Gun Bunny= Crew member of an SP gun.
Piglet= Crew member of a towed gun. Originated with the M114 (155mm), which was known as "The Hog."
Jo, Projo= a cannon projectile.
Smoke= a gun platoon consisting of from 4 to 8 guns (depending on the gun and unit/army)
Chief of Smoke= Platoon Sergeant
"Whiskey Papa"= The "politically correct" designation for White Phosphorous (formerly called "Willy Peter").
"Hotel Echo"= FDC designation for HE rounds during fire missions.
Give me "Snake"= a slang term for an ICM/ICM-DP round. I don't know where this came from.
"Hipshoot"= conducting an emergency fire mission from an improvised location (usually while moving the battery) using a distant aiming point instead of the normal sighting system.
"Wolf Pussy"= The hot foul gasses that are emitted from the breach after firing. New crew are "indoctrinated" into the crew by making them "sniff a little wolf pussy" during their first fire mission.
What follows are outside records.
-- ==== Sys2Proof/Safety.lean ====
section
/-! DEFINITION. The terms claims are stated in: the invariant of every reachable state (rule R34), the shared-scratch contract
(rule R141), and what SHA-256, SHA-224 and HMAC are on whole byte sequences (rules R84, R93, R104), written without the engine's
state. -/

namespace Sys2Proof.Machine

/-! ## The invariant of every reachable state -/

/-- R34 (i). -/
abbrev Ctx.KeyPhaseFlags (x : Ctx) : Prop := x.kph = true → x.m = true ∧ x.fin = false ∧ x.latch = false

/-- R34 (ii). -/
abbrev Ctx.PlainFields (x : Ctx) : Prop :=
  x.m = false → x.kph = false ∧ x.latch = false ∧ x.klen = 0 ∧
    x.ipad = Vector.replicate 64 0x00#8 ∧ x.opad = Vector.replicate 64 0x00#8

/-- R34 (iii). -/
abbrev Ctx.SealedLatch (x : Ctx) : Prop := x.fin = true → x.latch = false

/-- R34 (iv). -/
abbrev Ctx.MessageLatch (x : Ctx) : Prop := x.m = true → x.kph = false → x.fin = false → x.latch = true

/-- R34 (v). -/
abbrev Ctx.OffsetCounts (x : Ctx) : Prop := x.off.toNat = x.cntLo.toNat % 64

/-- R34 (vi), and what R34 (vii) says of one state: until it saturates, `KLEN` is the byte count in key phase. -/
abbrev Ctx.KeyLength (x : Ctx) : Prop :=
  x.klen.toNat ≤ 65 ∧ (x.kph = true → x.klen.toNat < 65 → x.count = x.klen.toNat)

/-- The model's own (log entry 4): only a context on the shared block can be tainted. -/
abbrev Ctx.TaintShared (x : Ctx) : Prop := x.tainted = true → x.s = true

/-- R34 (i) to (vi) and the model's clause on taint, for one context. -/
abbrev Ctx.Ok (x : Ctx) : Prop :=
  x.KeyPhaseFlags ∧ x.PlainFields ∧ x.SealedLatch ∧ x.MessageLatch ∧ x.OffsetCounts ∧ x.KeyLength ∧ x.TaintShared

/-- R34 for every context, `NCTX` from 1 to 16 (R6), and the model's own clause (log entry 4): where two live shared contexts
exist, each is tainted. -/
abbrev State.Ok (s : State) : Prop :=
  (1 ≤ s.ctxs.length ∧ s.ctxs.length ≤ 16) ∧ (∀ x ∈ s.ctxs, x.Ok) ∧
    (2 ≤ s.liveSharedCount → ∀ x ∈ s.ctxs, x.liveShared = true → x.tainted = true)

/-! ## What a statement says stays the same -/

/-- The response `(OK, v)` (R57). -/
def okResponse (v : Word) : Response := { err := false, data := v }

/-- The response `(ERR, 0x00000000)` (R57). -/
def errResponse : Response := { err := true, data := 0 }

/-- The state of a command that is refused: only the response is new (R58). -/
abbrev State.Refused (s : State) : State := { s with rsp := some errResponse }

/-- No context but `c` differs, none has come or gone, and the host's further inputs are the same (R66). -/
abbrev State.SameBut (s : State) (c : Nat) (u : State) : Prop :=
  u.stream = s.stream ∧ u.ctxs.length = s.ctxs.length ∧ ∀ d, d ≠ c → u.ctxs[d]? = s.ctxs[d]?

/-- Of the two buffers a context could use as its block, the one it does not use is the same (R38). -/
abbrev State.OtherBufferKept (s : State) (x : Ctx) (u : State) (y : Ctx) : Prop :=
  (y.s = false → u.scr = s.scr) ∧ (y.s = true → y.b = x.b)

/-- The 64-bit byte count, `CNTHI` the high word (R18). -/
abbrev Ctx.count64 (x : Ctx) : BitVec 64 := x.cntHi ++ x.cntLo

/-- A context with its accumulators, block, pads and taint blanked: its control fields. -/
def Ctx.control (x : Ctx) : Ctx :=
  { x with
    h := Vector.replicate 8 0, b := Vector.replicate 16 0
    ipad := Vector.replicate 64 0, opad := Vector.replicate 64 0, tainted := false }

/-- A context without its taint. -/
def Ctx.cleaned (x : Ctx) : Ctx := { x with tainted := false }

/-! ## The shared-scratch contract -/

/-- R141: at most one live shared context. -/
abbrev State.Contract (s : State) : Prop := s.liveSharedCount ≤ 1

/-- No context is tainted: the contract has held since each context was constructed (R142). -/
abbrev State.Untainted (s : State) : Prop := ∀ x ∈ s.ctxs, x.tainted = false

/-- No context OTHER than `c` is a live shared context (R141). -/
abbrev State.NoOtherLiveShared (s : State) (c : Nat) : Prop :=
  ∀ d x, d ≠ c → s.ctxs[d]? = some x → x.liveShared = false

/-- A command with the flag `s` of `INIT` and `HINIT` cleared: what the host would send if every context had its own block. -/
def privately : Instr → Instr
  | .init c t _ => .init c t false
  | .hinit c t _ => .hinit c t false
  | i => i

/-- Context `x` of state `s` of a block that shares its scratch, and context `y` in its place in a block that does not: every field
but `S` and the private block is equal, and while the engine is not sealed the words each uses as its block are equal. -/
abbrev SameEngine (s : State) (x y : Ctx) : Prop :=
  y = { x with s := false, b := y.b } ∧ (x.fin = false → s.blkOf x = y.b)

/-- The states of two blocks driven with the same commands, one sharing its scratch, the other with `S` = 0 throughout (R141). -/
def SharesLike (s u : State) : Prop :=
  s.ctxs.length = u.ctxs.length ∧
    ∀ (c : Nat) (x y : Ctx), s.ctxs[c]? = some x → u.ctxs[c]? = some y → SameEngine s x y

/-! ## The constants' origin (R74, R75) -/

/-- The first 64 primes, 2 to 311. -/
def firstPrimes : List Nat :=
  (List.range 312).filter fun p => decide (2 ≤ p) && (List.range p).all fun d => decide (d < 2) || p % d != 0

/-- `w` is bits `lo` to `lo + 31` after the binary point of the `k`-th root of `p`. -/
def RootBits (k p lo : Nat) (w : Word) : Prop :=
  ∃ n, n ^ k ≤ p * 2 ^ (k * (lo + 32)) ∧ p * 2 ^ (k * (lo + 32)) < (n + 1) ^ k ∧ w.toNat = n % 2 ^ 32

/-! ## Hashes of whole byte sequences -/

/-- The length field: 64 bits of bit length, most-significant byte first (R42(b), R85). -/
def lengthField (n : Nat) : List Byte := (List.range 8).map fun i => BitVec.ofNat 8 (8 * n % 2 ^ 64 / 2 ^ (56 - 8 * i))

/-- A message with its padding: the marker byte, zeros, and the length field, a whole number of 64-byte blocks (R84). -/
def padMessage (m : List Byte) : List Byte :=
  m ++ 0x80#8 :: (List.replicate ((119 - m.length % 64) % 64) 0x00#8 ++ lengthField m.length)

/-- Four bytes as a word, most-significant byte first (R42(a)). -/
def wordOfBytes (b0 b1 b2 b3 : Byte) : Word := b0 ++ b1 ++ b2 ++ b3

/-- Block number `k` of a byte sequence (R42(a)). -/
def messageBlock (bs : List Byte) (k : Nat) : Block :=
  Vector.ofFn fun j =>
    let i := 64 * k + 4 * j.val
    wordOfBytes (bs.getD i 0) (bs.getD (i + 1) 0) (bs.getD (i + 2) 0) (bs.getD (i + 3) 0)

/-- The accumulators after the blocks of a byte sequence, from the initialisation vector of the variant (R75, R78). -/
def foldBlocks (t : Bool) (bs : List Byte) : Vector Word 8 :=
  (List.range (bs.length / 64)).foldl (fun h k => compressWords h (messageBlock bs k)) (ivOf t)

/-- `Hash_T(m)`: the digest of a byte sequence, SHA-256 or its 224-bit variant (R84, R93). From 2^61 bytes on the length field is the
spec's, modulo 2^64 (R85; 93_implementation_defined.md U5), and the standard defines no digest. -/
def shaDigest (t : Bool) (m : List Byte) : List Byte :=
  (List.range (dlenOf t)).map (hashByte (foldBlocks t (padMessage m)))

/-- `K0` of R104. -/
def hmacKey (t : Bool) (key : List Byte) : List Byte := if 64 < key.length then shaDigest t key else key

/-- `K64` exclusive-or a constant byte (R104). -/
def hmacPad (t : Bool) (key : List Byte) (const : Byte) : List Byte :=
  (List.range 64).map fun i => (hmacKey t key).getD i 0 ^^^ const

/-- `Hash_T(opad ‖ Hash_T(ipad ‖ msg))` (R104). -/
def hmacDigest (t : Bool) (key msg : List Byte) : List Byte :=
  shaDigest t (hmacPad t key 0x5c#8 ++ shaDigest t (hmacPad t key 0x36#8 ++ msg))

end Sys2Proof.Machine
end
Ate Up= a slang term for a "screw up" or person who doesn't know their job. example, "That new guy is ate up!"
"Sending"= Term used by FDC to a forward observer to indicate the fire mission is in the hands of a gun crew.
"Rounds out"= The gun crew has shot the fire mission.
TOT (pronounced Tee-Oh-Tee)= "Time on Target." The flight time of artillery rounds or missiles/aircraft that a forward observer or forward air controller is requesting on a target.
"Attaboy"= A direct hit on the target during a fire mission.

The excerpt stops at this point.